## First we are going to load the dataset and check for the column values if any minor error are present which might need some data cleaning

In [2]:
# Importing Pandas and sqlite3 libraries

import pandas as pd
import sqlite3

from IPython.display import display, HTML

In [3]:

# connecting with database
conn = sqlite3.connect('Db-IMDB-Assignment.db')


* __Getting the tables from the IMDB database__

In [7]:

query = """
SELECT NAME FROM sqlite_master WHERE type='table';"""

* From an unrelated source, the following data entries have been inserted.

-- ==== Sys2Proof/Machine/AscCmd.lean ====
section
/-! DEFINITION. The commands of the association engine (07, R286 to R289): what each needs, refuses, does and shows. -/

namespace Sys2Proof.Machine

/-- Result codes of R287. -/
inductive AscCode where
  | ok | badIndex | badState | badArg | noSlot | delegated | keyFail | notReady | inDissolve | overlap | windowShort
  | tooLate | tableFull | loop | notEmpty | late
  deriving DecidableEq, Repr

/-- Its number. -/
def AscCode.num : AscCode → Nat
  | .ok => 0 | .badIndex => 1 | .badState => 2 | .badArg => 3 | .noSlot => 4 | .delegated => 5 | .keyFail => 6
  | .notReady => 7 | .inDissolve => 8 | .overlap => 9 | .windowShort => 10 | .tooLate => 11 | .tableFull => 12
  | .loop => 13 | .notEmpty => 14 | .late => 15

/-- What a command answers: its result and the staging words it shows. -/
abbrev AscAnswer := AscCode × List (Nat × Word)

/-- Staging word w of an interface. -/
def State.stage? (s : State) (who : Who) (w : Nat) : Word := s.rd (ifc who (Reg.ASC_STAGE w))

/-- The index in word 0. -/
def State.stageIndex (s : State) (who : Who) : Nat := bits (s.stage? who 0) 19 0

/-- Output words of a command that shows words: those it does not use read 0 (R289), its inputs keep. -/
def shown (keep : Nat) (out : List (Nat × Word)) : List (Nat × Word) :=
  (List.range 16).filterMap (fun w => if w < keep then none else some (w, mlook 0 w out))

/-- A command of the host names an association that firmware serves (R87, R284). -/
def State.hostDelegated (s : State) (who : Who) (a : Nat) : Bool :=
  decide (who.path ≠ .firmware) && (((s.asRec a).delegated && decide ((s.asRec a).state ≠ .free)) || s.delegated a)

/-- A command that acts on one association: the index and delegation checks, then its own. -/
def onAssoc (who : Who) (s : State) (f : Nat → AscAnswer × State) : AscAnswer × State :=
  let a := s.stageIndex who
  if s.asc.size ≤ a then ((.badIndex, []), s)
  else if s.hostDelegated who a then ((.delegated, []), s)
  else f a

/-! ### INSTALL (R286, R288, R491) -/

/-- The descriptor of an INSTALL breaks R288. -/
def installBad (s : State) (who : Who) : Bool :=
  let w0 := s.stage? who 0
  let w1 := s.stage? who 1
  let mode := bits w1 31 24
  let encap := mode / 32 % 4
  let xpn := nbit mode 3
  let rx := nbit mode 7
  let start := (s.stage? who 10).toNat * 2 ^ 32 + (s.stage? who 9).toNat
  decide (encap = 3) || (decide (encap = 2) && !(xpn && nbit mode 4)) || (decide (mode / 2 % 4 = 3) && decide (encap ≠ 0)) ||
    decide (512 < bits (s.stage? who 4) 9 0) || decide (start = 0) || decide ((if xpn then 2 ^ 64 - 1 else 2 ^ 32 - 1) < start) ||
    (s.flag Reg.FAB_PAIR_CFG_PAIRED && decide (encap = 0) && !rx && !(w1.getLsbD 15)) ||
    (decide (who.path ≠ .firmware) && w1.getLsbD 12) || (decide (encap ≠ 0) && decide (s.stage? who 3 ≠ 0)) ||
    decide (bits w0 29 20 ≠ 0) || nbit mode 0 || decide (bits w1 23 21 ≠ 0) || decide (bits w1 11 0 ≠ 0) ||
    decide (bits (s.stage? who 4) 29 10 ≠ 0) || decide (bits (s.stage? who 11) 30 20 ≠ 0) ||
    decide (bits (s.stage? who 12) 30 12 ≠ 0) ||
    (!w0.getLsbD 30 && decide ((s.stage? who 13).toNat % 64 ≠ 0)) ||
    ((s.stage? who 12).getLsbD 31 && !s.troupe (bits (s.stage? who 12) 11 0))

/-- The key of an INSTALL, from the key staging or from a blob (R286, R457). -/
def installKey (who : Who) (s : State) : Option (BitVec 256) :=
  let k256 := nbit (bits (s.stage? who 1) 31 24) 4
  if (s.stage? who 0).getLsbD 30 then
    if s.flag Reg.ASC_CFG_RAW_KEY_EN then
      some (keyBits (wordBytes (s.rds (ifc who (Reg.ASC_KEY_STAGE 0)) (if k256 then 8 else 4))))
    else none
  else match s.openAt ((s.stage? who 13).toNat / 64) with
    | some b => if b.usage % 2 = 1 ∧ b.kind = (if k256 then 2 else 1) then some (keyBits b.material) else none
    | none => none

/-- IDENT of the new record: the device's emitter ID on a Korone transmit association, the twin bit on a paired device's
MACsec one (R288, R491). -/
def installIdent (who : Who) (s : State) (rx : Bool) (encap : Nat) : BitVec 64 :=
  let id := (s.stage? who 2 ++ s.stage? who 3 : BitVec 64)
  if rx then id
  else if encap ≠ 0 then (BitVec.ofNat 8 (s.get Reg.FAB_CFG_EMITTER) ++ id.extractLsb' 0 56 : BitVec 64)
  else if s.flag Reg.FAB_PAIR_CFG_PAIRED then
    (id &&& ~~~(1#64 <<< 15)) ||| (if s.flag Reg.FAB_PAIR_CFG_TWIN then 1#64 <<< 15 else 0)
  else id

/-- SSCI of the new record (R491). -/
def installSsci (who : Who) (s : State) (rx : Bool) (encap : Nat) (xpn : Bool) : Word :=
  let v := s.stage? who 5
  if s.flag Reg.FAB_PAIR_CFG_PAIRED && !rx && decide (encap = 0) && xpn then
    (v &&& 0x7FFFFFFF) ||| (if s.flag Reg.FAB_PAIR_CFG_TWIN then 0x80000000 else 0)
  else v

/-- The record an INSTALL writes; its state is taken when the command completes (R246, R286, R288). -/
def installRec (s : State) (who : Who) (a : Nat) (wrapKey key : BitVec 256) : Rec :=
  let w1 := s.stage? who 1
  let mode := bits w1 31 24
  let rx := nbit mode 7
  let encap := mode / 32 % 4
  let xpn := nbit mode 3
  let start := (s.stage? who 10).toNat * 2 ^ 32 + (s.stage? who 9).toNat
  let gen := ((s.asRec a).keyGen + 1) % 2 ^ 32
  let flags := bits w1 15 8
  let keep := if rx then flags / 32 % 2 * 32 else if encap = 0 then flags / 64 * 64 else 0
  { freeRec with
    mode := BitVec.ofNat 8 mode, port := BitVec.ofNat 8 (bits w1 23 16),
    flags := BitVec.ofNat 8 (keep + (if who.path = .firmware then 16 else 0)),
    ident := installIdent who s rx encap, an := BitVec.ofNat 2 (bits (s.stage? who 4) 31 30),
    win := if rx then bits (s.stage? who 4) 9 0 else 0, ssci := installSsci who s rx encap xpn,
    salt := (s.stage? who 6 ++ s.stage? who 7 ++ s.stage? who 8 : BitVec 96),
    troupe := if (s.stage? who 12).getLsbD 31 then some (bits (s.stage? who 12) 11 0) else none,
    pn := if rx then start - 1 else start,
    reel := if rx then start / reelSize * reelSize else 0, session := s.session, keyGen := gen,
    wrapped := wrapRecKey wrapKey (nbit mode 4) key a gen,
    succ := if (s.stage? who 11).getLsbD 31 then some (bits (s.stage? who 11) 19 0) else none,
    floor := if rx then start else 0 }

/-- Forget what earlier lives of an index left behind: its logs' once-only reports and its faulty mark (R254). -/
def forget (s : State) (a : Nat) : State :=
  s.modAsc (fun x => { x with
    faulty := ldel a x.faulty, rekeyed := ldel a x.rekeyed, stalled := ldel a x.stalled, exhausted := ldel a x.exhausted,
    claims := x.claims.filter (fun c => c.1 ≠ a), persists := mdel a x.persists, paging := ldel a x.paging })

/-- INSTALL: the record is written and its first lease persisted; LIVE or READY follows at completion. -/
def ascInstall (who : Who) (s : State) : AscAnswer × State :=
  onAssoc who s (fun a =>
    if s.flag Reg.ASC_STS_STORE_READY = false then ((.notReady, []), s)
    else if (s.asRec a).state ≠ .free then ((.badState, []), s)
    else if installBad s who then ((.badArg, []), s)
    else if (s.stage? who 11).getLsbD 31 = true ∧ s.asc.size ≤ bits (s.stage? who 11) 19 0 then ((.badIndex, []), s)
    else match installKey who s, s.vlt.wrapKey with
      | some key, some wk =>
        let r := installRec s who a wk.value key
        let active := (s.stage? who 0).getLsbD 31
        let s := ((forget s a).putRec a r).modAsc (fun x => { x with installing := some (a, active) })
        let lease := if r.rx then r.reel else (r.pn / reelSize + 1) * reelSize
        ((.ok, []), requestReel (rekeyCheck (startPersist s a lease none) a) a)
      | _, _ => ((.keyFail, []), s))

/-! ### States, pins and counters -/

/-- ACTIVATE. -/
def ascActivate (who : Who) (s : State) : AscAnswer × State :=
  onAssoc who s (fun a =>
    if (s.asRec a).state = .ready then ((.ok, []), s.modRec a (fun r => { r with state := .live })) else ((.badState, []), s))

/-- A troupe member that a RETIRE of this interface retires (R286). -/
def State.retirable (s : State) (who : Who) (a : Nat) : Bool :=
  let r := s.asRec a
  (decide (r.state = .ready) || decide (r.state = .live) || decide (r.state = .switched)) &&
    !(r.delegated && decide (who.path ≠ .firmware))

/-- RETIRE of one association or of a troupe. -/
def ascRetire (who : Who) (s : State) : AscAnswer × State :=
  if (s.stage? who 0).getLsbD 29 then
    let t := bits (s.stage? who 0) 11 0
    if s.troupe t = false then ((.badArg, []), s)
    else
      let ms := s.troupeMembers t
      let go := ms.filter (s.retirable who)
      ((.ok, shown 1 [(9, w32 go.length), (10, w32 (ms.length - go.length))]), go.foldl retire s)
  else onAssoc who s (fun a => if (s.asRec a).state = .free then ((.badState, []), s)
    else if (s.asRec a).state = .retiring then ((.ok, []), s) else ((.ok, []), retire s a))

/-- READ: the record's fields, without key and salt (R289). The member count of the association's troupe, which R275 has READ report
and for which R289 names no place, stands in word 12 bits [30:12], saturating (DESIGN CHOICE, log 84). -/
def ascRead (who : Who) (s : State) : AscAnswer × State :=
  let a := s.stageIndex who
  if s.asc.size ≤ a then ((.badIndex, []), s)
  else
    let r := s.asRec a
    let x := (s.slotOf a).map (fun p => p.2)
    let opt := fun (o : Option Nat) => match o with
      | some v => w32 (2 ^ 31 + v)
      | none => 0
    ((.ok, shown 0
      [(0, w32 (r.state.num * 2 ^ 28 + a)), (1, w32 (r.mode.toNat * 2 ^ 24 + r.port.toNat * 2 ^ 16 + r.flags.toNat * 2 ^ 8)),
       (2, r.ident.extractLsb' 32 32), (3, r.ident.extractLsb' 0 32), (4, w32 (r.an.toNat * 2 ^ 30 + r.win)), (5, r.ssci),
       (9, w32 r.pn), (10, w32 (r.pn / 2 ^ 32)), (11, opt r.succ),
       (12, opt r.troupe ||| w32 (2 ^ 12 * min (2 ^ 19 - 1) (r.troupe.map (fun t => (s.troupeMembers t).length)).getD 0)),
       (13, w32 (b2n x.isSome * 2 ^ 31 + b2n (x.any (·.pinned)) * 2 ^ 30 + b2n (x.any (·.dissolvePin)) * 2 ^ 29 +
          b2n (s.asc.faulty.contains a) * 2 ^ 28 + min 65535 (s.inFlight a))),
       (14, w32 r.reel), (15, w32 (r.reel / 2 ^ 32))]), s)

/-- READ_COUNTERS (R289). -/
def ascReadCounters (who : Who) (s : State) : AscAnswer × State :=
  let a := s.stageIndex who
  if s.asc.size ≤ a then ((.badIndex, []), s)
  else
    let r := s.asRec a
    let cs := [r.frames, r.octets, r.dropPn, r.dropMissq, r.dropState, r.tagFail, r.rxDup]
    ((.ok, shown 0 (cs.zipIdx.flatMap (fun p => [(2 * p.2, w32 p.1), (2 * p.2 + 1, w32 (p.1 / 2 ^ 32))]))), s)

/-- PIN: resident and pinned, within the limit (R253). A page-in that fails ends with a code that the spec does not state
(log 27). -/
def ascPin (who : Who) (s : State) : AscAnswer × State :=
  onAssoc who s (fun a =>
    if (s.asRec a).state = .free then ((.badState, []), s)
    else if pinLimit < s.pinnedSlots + s.newPin a false then ((.noSlot, []), s)
    else
      let s := bringIn s a
      match s.slotOf a with
      | some (i, _) => ((.ok, []), s.modSlot i (fun x => { x with pinned := true }))
      | none => ((if (s.unwrap a).isSome then .noSlot else .keyFail, []), s))

/-- UNPIN. -/
def ascUnpin (who : Who) (s : State) : AscAnswer × State :=
  onAssoc who s (fun a => match s.slotOf a with
    | some (i, x) => if x.pinned then ((.ok, []), s.modSlot i (fun x => { x with pinned := false })) else ((.badState, []), s)
    | none => ((.badState, []), s))

/-- ADVANCE_PN: within the granted lease at once, else with a lease of its own; a record of an earlier session is recovered first
(R267, R284, R286). -/
def ascAdvance (who : Who) (s : State) : AscAnswer × State :=
  onAssoc who s (fun a =>
    let v := (s.stage? who 2).toNat * 2 ^ 32 + (s.stage? who 1).toNat
    let r := s.asRec a
    let s := if r.session ≠ s.session ∧ r.rx = false ∧ (r.state = .live ∨ r.state = .ready) then recover s a else s
    let r := s.asRec a
    if r.rx ∨ (r.state ≠ .live ∧ r.state ≠ .ready) then ((.badState, []), s)
    else if v < r.pn ∨ r.top < v then ((.badArg, []), s)
    else
      match mget a s.asc.persists with
      | some p =>
        ((.ok, []), s.modAsc (fun x => { x with persists := mput a { p with advance := some v } x.persists }))
      | none => ((.ok, []), advanceTo s a v))

/-- SET_SUCCESSOR. -/
def ascSuccessor (who : Who) (s : State) : AscAnswer × State :=
  onAssoc who s (fun a =>
    let w := s.stage? who 1
    let b := bits w 19 0
    if (s.asRec a).state = .free then ((.badState, []), s)
    else if w.getLsbD 31 = true ∧ s.asc.size ≤ b then ((.badIndex, []), s)
    else ((.ok, []), s.modRec a (fun r => { r with succ := if w.getLsbD 31 then some b else none })))

/-! ### Troupes (R274, R276, R286, R287) -/

/-- An association is a member of a covered troupe (R276). -/
def State.memberCovered (s : State) (a : Nat) : Bool := (s.asRec a).troupe.any s.covered

/-- JOIN. -/
def ascJoin (who : Who) (s : State) : AscAnswer × State :=
  onAssoc who s (fun a =>
    let w := s.stage? who 1
    let t := bits w 11 0
    if (s.asRec a).state = .free then ((.badState, []), s)
    else if w.getLsbD 31 = false ∨ s.troupe t = false then ((.badArg, []), s)
    else if s.memberCovered a ∨ s.covered t = true then ((.inDissolve, []), s)
    else ((.ok, []), s.modRec a (fun r => { r with troupe := some t })))

/-- LEAVE. -/
def ascLeave (who : Who) (s : State) : AscAnswer × State :=
  onAssoc who s (fun a =>
    if (s.asRec a).troupe.isNone then ((.badState, []), s)
    else if s.memberCovered a then ((.inDissolve, []), s)
    else ((.ok, []), s.modRec a (fun r => { r with troupe := none })))
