/-- GAF_TRANSITION_DONE: the transition completes when its conditions hold, and the pending request starts (R511, R517). -/
def transitionDoneOp (xtalTicks : Nat) (s : State) : State :=
  let s := settleDrain s
  match s.gaf.trans with
  | none => s
  | some t =>
    let fin := fun (s : State) => match s.gaf.pend with
      | some p => startRequest (s.modGaf (fun g => { g with pend := none })) p.toNat
      | none => s
    match t.ending with
    | some _ => if s.allOn t.source.toNat then fin (s.modGaf (fun g => { g with trans := none })) else s
    | none =>
      if t.step = 4 then fin (reached s t xtalTicks)
      else if t.step = 0 ∧ s.allOn t.target.toNat then fin (reached s t xtalTicks)
      else s

/-! ### Wake on access (R518, R519) -/

/-- ACCESS_WAKE: an access stalls and wakes its domain; QUAD, PKT_BANK and CLUSTER are never woken so, and in DORMANT no
access wakes anything (R518, R520). -/
def accessWakeOp (d : Nat) (s : State) : State :=
  let k := domKind d
  if k = 1 ∨ k = 2 ∨ k = 6 ∨ s.dormant = true ∨ s.dom d = .on then s
  else domUp (s.inc Reg.GAF_ACCESS_STALLS) d

/-- A domain of this kind may sleep on its own in the present state (R300, R506, R519). -/
def State.idleSleeps (s : State) (d : Nat) : Bool :=
  let k := domKind d
  let p := s.power
  if k = 8 ∨ k = 0 then decide (p = 1) || decide (p = 2)
  else if k = 3 ∨ k = 4 ∨ k = 5 ∨ k = 7 then decide (p = 2)
  else false

/-- DOMAIN_IDLE_SLEEP: a woken domain is asked to sleep again (R519). -/
def idleSleepOp (d : Nat) (s : State) : State :=
  if s.idleSleeps d = true ∧ s.gaf.trans = none ∧ s.dom d = .on then
    let s := if domKind d = 0 then ringSleep s d else s
    s.modGaf (fun g => { g with sleepAsk := ladd d g.sleepAsk })
  else s

/-! ### WAKE_SENSE (R522) -/

/-- WAKE_SENSE: a crossing in the direction of POL. -/
def wakeSenseOp (s : State) : State :=
  let s := s.setFlag Reg.AON_WAKE_CFG_LEVEL (!s.flag Reg.AON_WAKE_CFG_POL)
  if s.flag Reg.AON_WAKE_CFG_EN then
    let t := s.get Reg.AON_WAKE_CFG_TARGET
    gafRequestOp (if t = 3 then 0 else t) (raise0 s 0x0306 0)
  else s

/-! ### Supplies (R523, R524) -/

/-- A rail's number in GAF_SUPPLY_STS (R537). -/
def railNum : Rail → Nat | .core => 0 | .aux => 1 | .sdA => 2 | .sdH => 3 | .ddr => 4

/-- GAF_SUPPLY_STS: FROZEN and WARN as the rails stand. -/
def State.supplySts (s : State) : Word :=
  setBits (setBits (s.rd Reg.GAF_SUPPLY_STS) 31 31 (b2n s.frozenRails)) 4 0
    ((List.range 5).foldl (fun a i => a + b2n (s.gaf.dips.any (fun d => decide (d.1 = i))) * 2 ^ i) 0)

/-- RAIL_WARNING: VDD_CORE and VDD_AUX freeze burns and commits; the others raise an event only. -/
def railWarningOp (r : Rail) (s : State) : State :=
  let n := railNum r
  if s.gaf.dips.any (fun d => decide (d.1 = n)) then s
  else
    let s := s.modGaf (fun g => { g with dips := g.dips ++ [(n, s.clk)] })
    if n < 2 then s else raise0 s 0x0304 0

/-- RAIL_WARNING_CLEAR: the dip of a freezing rail is logged and counted. -/
def railClearOp (r : Rail) (durUs : Nat) (s : State) : State :=
  let n := railNum r
  if s.gaf.dips.any (fun d => decide (d.1 = n)) = false then s
  else
    let s := s.modGaf (fun g => { g with dips := g.dips.filter (fun d => d.1 ≠ n) })
    let s := s.set Reg.GAF_SUPPLY_STS_LOW (s.get Reg.GAF_SUPPLY_STS_LOW &&& (31 - 2 ^ n))
    let s := if s.frozenRails then s else s.setFlag Reg.VLT_UPD_STS_FROZEN false
    if n < 2 then
      let s := s.wr Reg.GAF_BROWNOUT_LOG (word [(Reg.GAF_BROWNOUT_LOG_RAIL, n), (Reg.GAF_BROWNOUT_LOG_DUR_US, min durUs (2 ^ 29 - 1))])
      raise0 (s.inc Reg.GAF_BROWNOUTS) 0x0303 0
    else s

/-- Every port and link restarts, as for a lost reference clock (R130, R523). -/
def restartAll (s : State) : State :=
  [LaneUnit.lnc, .lnl, .lnf].foldl (fun s u => (List.range (laneCount u)).foldl (fun s k =>
    if s.portOf u k = some k ∧ s.laneSt u k ≠ 0 ∧ s.laneSt u k ≠ 8 then restartPort s u k 5 else s) s) s

/-- A SerDes or DDR rail falls below its reset level (R523). -/
def railLow (s : State) (r : Rail) : State :=
  let n := railNum r
  let s := s.set Reg.GAF_SUPPLY_STS_LOW (s.get Reg.GAF_SUPPLY_STS_LOW ||| 2 ^ n)
  match r with
  | .ddr => raise0 s 0x0307 0
  | .sdA => raise0 (restartAll s) 0x0305 n
  | .sdH => raise0 (restartAll s) 0x0305 n
  | .core => s
  | .aux => s

/-! ### The commands -/

/-- GAF_REQUEST -/
def execGafRequest (who : Who) (target : BitVec 2) (s : State) : Host.Outcome State Fault Refusal :=
  .next (gateOwner who Reg.GAF_REQ (gafReqWrite (w32 target.toNat)) s)
/-- DOMAIN_ANSWER -/
def execDomainAnswer (dom : Fin 104) (answer : DomAnswer) (s : State) : Host.Outcome State Fault Refusal :=
  .next (live (domainAnswerOp dom answer) s)
/-- DOMAIN_ANSWER_TIMEOUT -/
def execDomainAnswerTimeout (dom : Fin 104) (s : State) : Host.Outcome State Fault Refusal :=
  .next (live (answerTimeoutOp dom) s)
/-- ADMISSION_DRAIN_TIMEOUT -/
def execAdmissionDrainTimeout (s : State) : Host.Outcome State Fault Refusal := .next (live drainTimeoutOp s)
/-- DOMAIN_IDLE_SLEEP -/
def execDomainIdleSleep (dom : Fin 104) (s : State) : Host.Outcome State Fault Refusal := .next (live (idleSleepOp dom) s)
/-- WAKE_SENSE -/
def execWakeSense (s : State) : Host.Outcome State Fault Refusal := .next (live wakeSenseOp s)
/-- RAIL_WARNING -/
def execRailWarning (rail : Rail) (s : State) : Host.Outcome State Fault Refusal := .next (live (railWarningOp rail) s)
/-- RAIL_WARNING_CLEAR -/
def execRailWarningClear (rail : Rail) (durUs : Nat) (s : State) : Host.Outcome State Fault Refusal :=
  .next (live (railClearOp rail durUs) s)

end Sys2Proof.Machine
end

pd.read_sql_query(query, conn)

Unnamed: 0,name
0,Movie
1,Genre
2,Language
3,Country
4,Location
5,M_Location
6,M_Country
7,M_Language
8,M_Genre
9,Person


* __Getting information about the 'Movie' table__

In [8]:
query ="""
PRAGMA TABLE_INFO (Movie) ;"""

pd.read_sql_query(query, conn)

Unnamed: 0,cid,name,type,notnull,dflt_value,pk
0,0,index,INTEGER,0,,0
1,1,MID,TEXT,0,,0
2,2,title,TEXT,0,,0
3,3,year,TEXT,0,,0
4,4,rating,REAL,0,,0
5,5,num_votes,INTEGER,0,,0



### Checking for discrepancies in year values 

In [9]:
query ="""
SELECT DISTINCT year FROM Movie ;"""

pd.read_sql_query(query, conn)

Unnamed: 0,year
0,2018
1,2012
2,2016
3,2017
4,2008
...,...
120,IV 2017
121,1943
122,1950
123,I 1969


* __We can see the years have some roman numerics and unwanted white spaces in between them. We need to clean those.__

* __We also will clean the different ids like, MID,PID,GID by trimming down the white spaces before and after them. Since the ids are vital while joining 2 or more tables, we should keep them error free.__



**NB-**   *I faced much issues when i tried data analysis using this data before cleaning it. Dont forget doing this cleaning to save time!*

**Dependencies**
- pip install ipython-sql


## Data Cleaning

In [22]:
#loading SQL module
%load_ext sql

#connect to the database
%sql sqlite:///Db-IMDB-Assignment.db

In [23]:

%%time
%%sql

UPDATE Movie SET year = REPLACE(year, "I", "");
UPDATE Movie SET year = REPLACE(year, "V", "");
UPDATE Movie SET year = REPLACE(year, "X", "");
UPDATE Movie SET year = TRIM(year);
UPDATE Movie SET title = TRIM(title);
UPDATE Movie SET MID = TRIM(MID);

UPDATE M_Producer SET PID = TRIM(PID);
UPDATE M_Producer SET MID = TRIM(MID);

UPDATE M_Director SET PID = TRIM(PID);
UPDATE M_Director SET MID = TRIM(MID);

UPDATE M_Cast SET PID = TRIM(PID);
UPDATE M_Cast SET MID = TRIM(MID);

UPDATE M_Genre SET GID = TRIM(GID);
UPDATE M_Genre SET MID = TRIM(MID);

UPDATE Genre SET GID = TRIM(GID);
UPDATE Genre SET Name = TRIM(Name);

UPDATE Person SET Name = TRIM(Name);
UPDATE Person SET PID = TRIM(PID);
UPDATE Person SET Gender = TRIM(Gender);



 * sqlite:///Db-IMDB-Assignment.db
3473 rows affected.
3473 rows affected.
3473 rows affected.
3473 rows affected.
3473 rows affected.
3473 rows affected.
11749 rows affected.
11749 rows affected.
3473 rows affected.
3473 rows affected.
82835 rows affected.
82835 rows affected.
3473 rows affected.
3473 rows affected.
328 rows affected.
328 rows affected.
37566 rows affected.
37566 rows affected.
37566 rows affected.
Wall time: 4.76 s


[]

* __Lets check if the discrepancies in data got corrected or not.__

In [24]:
query ="""
SELECT DISTINCT year FROM Movie ;"""

pd.read_sql_query(query, conn)

Unnamed: 0,year
0,2018
1,2012
2,2016
3,2017
4,2008
...,...
73,1947
74,1936
75,1946
76,1943


- **As we can see the wanted roman numerics and the white space is removed. And our whole database has been modified and cleaned properly.**